*** Opening of Dataset extract ***
theorem State.PortsApart.refl (s : State) : s.PortsApart s := ⟨rfl, fun _ h => h⟩

theorem State.PortsApart.trans {s t u : State} (a : s.PortsApart t) (b : t.PortsApart u) : s.PortsApart u where
  rest := by rw [b.rest, a.rest]
  outputs o h := b.outputs o (a.outputs o h)

theorem State.PortsApart.quadUp {s t : State} (h : s.PortsApart t) (p : Port) : t.quadUp p = s.quadUp p := by
  rw [h.rest]
  rfl

theorem State.PortsApart.updPort (s : State) (p : Port) (f : PortState → PortState) : s.PortsApart (s.updPort p f) :=
  ⟨rfl, fun _ h => h⟩

theorem State.PortsApart.leavingTrain (b : State) (p : Port) (u : State) : u.PortsApart (b.leavingTrain p u) := by
  unfold State.leavingTrain
  split
  · exact ⟨rfl, fun _ h => h⟩
  · exact .refl u

theorem State.PortsApart.send (s : State) (p : Port) (c : LaneCommand) : s.PortsApart (s.send p c) := by
  unfold State.send
  split
  · exact ⟨rfl, fun _ h => List.mem_append_left _ h⟩
  · exact .refl s

theorem State.port_leavingTrain (b : State) (p : Port) (u : State) (q : Port) :
    (b.leavingTrain p u).port q = u.port q := by
  unfold State.leavingTrain
  split <;> rfl

theorem State.port_send_up {s : State} {p : Port} (h : s.quadUp p = true) (c : LaneCommand) (q : Port) :
    (s.send p c).port q
      = if q = p then { s.port p with mode := c.modeAfter (s.mode p) } else s.port q := by
  rw [State.send_up h, State.port_emit, State.setMode, State.port_updPort]

theorem State.command_mem_send {s : State} {p : Port} (h : s.quadUp p = true) (c : LaneCommand) :
    .command p c ∈ (s.send p c).outputs := by
  rw [State.send_up h]
  exact List.mem_append_right _ (List.mem_singleton_self _)

/-- The placement of one port without energy (R17). -/
structure State.Places (s : State) (p : Port) (t : State) : Prop where
  apart : s.PortsApart t
  port : ∀ q, t.port q = if q = p then (s.port p).placed (s.quadUp p) else s.port q
  sent : s.quadUp p = true → .command p (s.port p).placingCommand ∈ t.outputs

theorem State.Places.noLine {s : State} {p : Port} (h : s.quadUp p = false) : s.Places p (s.enterNoLine p) := by
  rw [State.enterNoLine_eq]
  refine ⟨(State.PortsApart.updPort s p _).trans (.leavingTrain s p _), fun q => ?_,
    fun hup => absurd hup (by simp [h])⟩
  rw [State.port_leavingTrain, State.updTraining, State.port_updPort, h]
  rfl

theorem State.Places.off {s : State} {p : Port} (h : s.quadUp p = true) (hd : (s.profile p).enabled = false) :
    s.Places p (s.enterOff p) := by
  rw [State.enterOff_eq]
  have hup : (s.leavingTrain p (s.updTraining p fun t => t.quieted .off)).quadUp p = true := by
    rw [(State.PortsApart.leavingTrain s p _).quadUp]
    exact h
  have hd' : (s.port p).profile.enabled = false := hd
  refine ⟨((State.PortsApart.updPort s p _).trans (.leavingTrain s p _)).trans (.send _ p _), fun q => ?_,
    fun _ => ?_⟩
  · rw [State.port_send_up hup, State.port_leavingTrain, State.port_leavingTrain, State.updTraining]
    simp only [State.port_updPort, PortState.placed, h, hd']
    split <;> rfl
  · rw [PortState.placingCommand, hd']
    exact State.command_mem_send hup _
*** Close of Dataset extract ***
» Directions: Note every line in the material with "simp" and copy it.

» Solution to this problem:
    fun hup => absurd hup (by simp [h])⟩
    simp only [State.port_updPort, PortState.placed, h, hd']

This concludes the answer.